→ **Work instruction**
In the material below, find the line containing "def State.fitting (s" and the line containing "def lengthIs (body", then reproduce exactly both of them and every line between, and nothing else.

→ **Records shown**
=== Section Start ===

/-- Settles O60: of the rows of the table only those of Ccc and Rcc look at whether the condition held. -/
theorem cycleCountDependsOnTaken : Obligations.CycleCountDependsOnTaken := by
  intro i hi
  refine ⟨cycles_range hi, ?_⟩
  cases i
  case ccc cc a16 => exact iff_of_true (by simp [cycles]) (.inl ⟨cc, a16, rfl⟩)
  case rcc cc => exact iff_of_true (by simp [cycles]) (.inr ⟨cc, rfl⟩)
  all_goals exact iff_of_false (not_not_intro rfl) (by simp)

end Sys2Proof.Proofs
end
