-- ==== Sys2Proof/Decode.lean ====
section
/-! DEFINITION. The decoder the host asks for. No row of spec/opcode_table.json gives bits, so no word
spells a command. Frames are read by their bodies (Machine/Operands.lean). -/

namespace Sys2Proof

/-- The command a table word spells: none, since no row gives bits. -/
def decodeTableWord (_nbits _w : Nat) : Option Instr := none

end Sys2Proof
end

=== Section End ===
=== Section Start ===

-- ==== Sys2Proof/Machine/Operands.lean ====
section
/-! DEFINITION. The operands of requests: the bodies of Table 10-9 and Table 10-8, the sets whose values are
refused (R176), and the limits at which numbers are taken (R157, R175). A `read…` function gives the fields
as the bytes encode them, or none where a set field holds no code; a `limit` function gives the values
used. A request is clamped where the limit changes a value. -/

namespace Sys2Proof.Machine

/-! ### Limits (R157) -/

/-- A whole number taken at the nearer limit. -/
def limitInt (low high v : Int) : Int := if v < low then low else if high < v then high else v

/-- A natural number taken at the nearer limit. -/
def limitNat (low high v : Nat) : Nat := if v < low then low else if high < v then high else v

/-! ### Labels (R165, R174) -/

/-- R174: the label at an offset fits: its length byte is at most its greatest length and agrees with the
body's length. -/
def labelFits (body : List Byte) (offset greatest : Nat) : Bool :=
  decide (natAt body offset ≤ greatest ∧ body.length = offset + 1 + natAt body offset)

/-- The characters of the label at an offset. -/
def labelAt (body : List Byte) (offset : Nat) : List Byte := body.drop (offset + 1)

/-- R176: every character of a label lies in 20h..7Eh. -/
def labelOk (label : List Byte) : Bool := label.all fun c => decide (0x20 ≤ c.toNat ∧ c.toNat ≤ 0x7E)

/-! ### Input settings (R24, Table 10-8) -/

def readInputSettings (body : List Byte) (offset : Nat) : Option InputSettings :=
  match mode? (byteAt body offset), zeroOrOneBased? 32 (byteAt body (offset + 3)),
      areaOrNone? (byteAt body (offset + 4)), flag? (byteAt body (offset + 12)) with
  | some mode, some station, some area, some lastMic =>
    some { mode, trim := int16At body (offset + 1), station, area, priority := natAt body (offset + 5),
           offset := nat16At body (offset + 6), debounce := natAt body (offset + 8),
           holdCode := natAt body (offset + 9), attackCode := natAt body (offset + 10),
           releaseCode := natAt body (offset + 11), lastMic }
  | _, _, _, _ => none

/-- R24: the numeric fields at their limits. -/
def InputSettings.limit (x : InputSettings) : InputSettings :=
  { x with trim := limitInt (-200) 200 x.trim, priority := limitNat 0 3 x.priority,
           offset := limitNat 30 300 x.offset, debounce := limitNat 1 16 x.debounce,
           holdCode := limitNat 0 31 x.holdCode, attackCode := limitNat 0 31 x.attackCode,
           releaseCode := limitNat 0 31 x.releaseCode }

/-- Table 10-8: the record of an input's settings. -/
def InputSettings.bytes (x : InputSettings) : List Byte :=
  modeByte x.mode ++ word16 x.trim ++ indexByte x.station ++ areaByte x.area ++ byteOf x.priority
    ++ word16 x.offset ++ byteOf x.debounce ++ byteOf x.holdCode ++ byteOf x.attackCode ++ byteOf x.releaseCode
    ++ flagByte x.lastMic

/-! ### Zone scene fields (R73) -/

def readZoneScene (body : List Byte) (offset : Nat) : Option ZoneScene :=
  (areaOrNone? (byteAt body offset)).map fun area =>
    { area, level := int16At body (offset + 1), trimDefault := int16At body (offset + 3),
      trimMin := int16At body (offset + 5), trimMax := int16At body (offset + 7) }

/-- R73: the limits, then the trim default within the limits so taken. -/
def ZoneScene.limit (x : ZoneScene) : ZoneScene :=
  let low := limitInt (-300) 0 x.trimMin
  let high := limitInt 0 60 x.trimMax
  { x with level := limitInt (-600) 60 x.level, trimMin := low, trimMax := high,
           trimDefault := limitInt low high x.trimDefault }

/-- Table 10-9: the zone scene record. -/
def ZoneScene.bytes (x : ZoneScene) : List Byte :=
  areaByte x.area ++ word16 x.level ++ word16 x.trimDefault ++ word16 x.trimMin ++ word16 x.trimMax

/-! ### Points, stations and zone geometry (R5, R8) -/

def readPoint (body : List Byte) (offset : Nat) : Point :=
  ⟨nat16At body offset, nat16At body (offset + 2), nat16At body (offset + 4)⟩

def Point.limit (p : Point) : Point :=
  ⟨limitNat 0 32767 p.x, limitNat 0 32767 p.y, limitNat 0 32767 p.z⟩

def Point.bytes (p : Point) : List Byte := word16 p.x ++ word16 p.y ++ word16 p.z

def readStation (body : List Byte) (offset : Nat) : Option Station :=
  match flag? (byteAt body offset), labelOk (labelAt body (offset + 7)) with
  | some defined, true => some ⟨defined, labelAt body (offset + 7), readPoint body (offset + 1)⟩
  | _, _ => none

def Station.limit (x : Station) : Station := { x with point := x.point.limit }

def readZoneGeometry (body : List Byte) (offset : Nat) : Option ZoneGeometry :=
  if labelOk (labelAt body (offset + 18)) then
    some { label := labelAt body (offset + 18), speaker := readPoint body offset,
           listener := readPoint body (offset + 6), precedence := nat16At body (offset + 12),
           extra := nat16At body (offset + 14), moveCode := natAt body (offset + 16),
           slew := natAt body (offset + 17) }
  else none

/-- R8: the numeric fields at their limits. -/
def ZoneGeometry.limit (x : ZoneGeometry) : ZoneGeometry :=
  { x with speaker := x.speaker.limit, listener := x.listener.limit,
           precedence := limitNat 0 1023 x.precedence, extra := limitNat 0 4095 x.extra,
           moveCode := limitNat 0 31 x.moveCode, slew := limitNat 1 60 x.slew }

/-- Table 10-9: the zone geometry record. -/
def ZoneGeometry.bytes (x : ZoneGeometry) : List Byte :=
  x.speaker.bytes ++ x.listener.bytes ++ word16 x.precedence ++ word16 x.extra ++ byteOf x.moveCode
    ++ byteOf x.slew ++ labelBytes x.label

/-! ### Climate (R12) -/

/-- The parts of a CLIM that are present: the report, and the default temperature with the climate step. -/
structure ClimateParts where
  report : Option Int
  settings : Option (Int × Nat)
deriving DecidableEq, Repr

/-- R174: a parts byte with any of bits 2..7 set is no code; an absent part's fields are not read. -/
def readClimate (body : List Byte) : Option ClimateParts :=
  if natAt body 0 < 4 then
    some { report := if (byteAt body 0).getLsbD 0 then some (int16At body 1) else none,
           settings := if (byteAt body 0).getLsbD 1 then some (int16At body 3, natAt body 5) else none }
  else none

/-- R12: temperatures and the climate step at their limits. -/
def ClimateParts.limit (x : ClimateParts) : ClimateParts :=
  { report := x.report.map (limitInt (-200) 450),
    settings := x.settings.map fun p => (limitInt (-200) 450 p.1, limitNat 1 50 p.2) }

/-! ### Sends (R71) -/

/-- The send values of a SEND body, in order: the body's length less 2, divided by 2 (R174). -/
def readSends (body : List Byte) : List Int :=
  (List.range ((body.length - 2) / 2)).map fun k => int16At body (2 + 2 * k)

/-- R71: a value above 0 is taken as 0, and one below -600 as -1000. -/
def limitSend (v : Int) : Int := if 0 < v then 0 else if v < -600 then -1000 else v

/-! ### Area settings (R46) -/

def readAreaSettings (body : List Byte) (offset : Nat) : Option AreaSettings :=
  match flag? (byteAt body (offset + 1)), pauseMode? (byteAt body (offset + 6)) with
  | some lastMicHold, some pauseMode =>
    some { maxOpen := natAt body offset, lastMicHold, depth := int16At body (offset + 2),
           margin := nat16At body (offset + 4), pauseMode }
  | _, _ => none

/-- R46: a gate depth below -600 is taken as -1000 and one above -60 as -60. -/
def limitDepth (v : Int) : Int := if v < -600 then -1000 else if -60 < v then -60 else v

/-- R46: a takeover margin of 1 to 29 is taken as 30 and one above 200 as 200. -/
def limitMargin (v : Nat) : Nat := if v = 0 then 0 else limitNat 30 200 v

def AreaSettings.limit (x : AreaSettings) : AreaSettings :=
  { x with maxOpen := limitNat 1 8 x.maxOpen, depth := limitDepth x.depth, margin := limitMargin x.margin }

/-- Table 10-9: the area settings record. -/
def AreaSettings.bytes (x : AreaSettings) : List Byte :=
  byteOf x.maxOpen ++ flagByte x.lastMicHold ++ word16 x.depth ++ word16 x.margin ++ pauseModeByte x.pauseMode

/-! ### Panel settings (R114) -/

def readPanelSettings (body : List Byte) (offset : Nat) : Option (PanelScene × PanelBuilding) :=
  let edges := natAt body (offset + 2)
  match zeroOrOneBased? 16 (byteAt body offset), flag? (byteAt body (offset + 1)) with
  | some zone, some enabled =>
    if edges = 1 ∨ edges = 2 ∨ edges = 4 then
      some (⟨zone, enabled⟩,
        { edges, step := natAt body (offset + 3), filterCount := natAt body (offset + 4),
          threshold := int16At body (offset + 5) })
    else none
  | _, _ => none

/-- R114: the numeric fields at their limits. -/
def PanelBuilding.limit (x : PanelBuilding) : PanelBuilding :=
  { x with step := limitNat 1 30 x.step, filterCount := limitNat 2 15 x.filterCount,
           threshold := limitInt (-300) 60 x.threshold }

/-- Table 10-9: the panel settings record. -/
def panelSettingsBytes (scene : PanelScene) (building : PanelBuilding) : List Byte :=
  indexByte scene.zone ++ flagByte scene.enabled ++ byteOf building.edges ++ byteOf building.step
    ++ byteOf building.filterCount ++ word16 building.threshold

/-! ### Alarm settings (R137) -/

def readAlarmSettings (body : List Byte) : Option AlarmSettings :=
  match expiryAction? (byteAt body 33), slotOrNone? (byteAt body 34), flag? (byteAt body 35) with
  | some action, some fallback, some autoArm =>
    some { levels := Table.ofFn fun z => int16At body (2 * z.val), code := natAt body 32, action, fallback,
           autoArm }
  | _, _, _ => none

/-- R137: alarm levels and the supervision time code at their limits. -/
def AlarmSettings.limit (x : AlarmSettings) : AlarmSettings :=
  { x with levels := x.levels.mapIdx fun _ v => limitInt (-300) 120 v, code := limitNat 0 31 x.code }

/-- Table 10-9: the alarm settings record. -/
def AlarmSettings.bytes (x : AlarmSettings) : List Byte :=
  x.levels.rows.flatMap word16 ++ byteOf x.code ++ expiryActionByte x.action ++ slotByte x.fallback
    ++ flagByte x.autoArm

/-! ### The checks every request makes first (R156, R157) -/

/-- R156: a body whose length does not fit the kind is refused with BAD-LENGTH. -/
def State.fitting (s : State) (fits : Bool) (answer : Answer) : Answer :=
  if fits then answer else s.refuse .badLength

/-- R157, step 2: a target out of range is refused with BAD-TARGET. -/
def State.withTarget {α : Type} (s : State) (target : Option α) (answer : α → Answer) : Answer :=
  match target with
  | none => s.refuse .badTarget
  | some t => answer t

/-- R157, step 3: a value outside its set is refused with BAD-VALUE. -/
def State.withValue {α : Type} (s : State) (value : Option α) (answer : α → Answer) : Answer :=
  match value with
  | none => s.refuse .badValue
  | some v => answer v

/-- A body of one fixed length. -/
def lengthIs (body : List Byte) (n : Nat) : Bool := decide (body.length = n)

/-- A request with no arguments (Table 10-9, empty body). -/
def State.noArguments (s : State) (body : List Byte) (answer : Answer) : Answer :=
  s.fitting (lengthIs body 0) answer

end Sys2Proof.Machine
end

=== Section End ===

→ **Worked solution**
def State.fitting (s : State) (fits : Bool) (answer : Answer) : Answer :=
  if fits then answer else s.refuse .badLength

/-- R157, step 2: a target out of range is refused with BAD-TARGET. -/
def State.withTarget {α : Type} (s : State) (target : Option α) (answer : α → Answer) : Answer :=
  match target with
  | none => s.refuse .badTarget
  | some t => answer t

/-- R157, step 3: a value outside its set is refused with BAD-VALUE. -/
def State.withValue {α : Type} (s : State) (value : Option α) (answer : α → Answer) : Answer :=
  match value with
  | none => s.refuse .badValue
  | some v => answer v

/-- A body of one fixed length. -/
def lengthIs (body : List Byte) (n : Nat) : Bool := decide (body.length = n)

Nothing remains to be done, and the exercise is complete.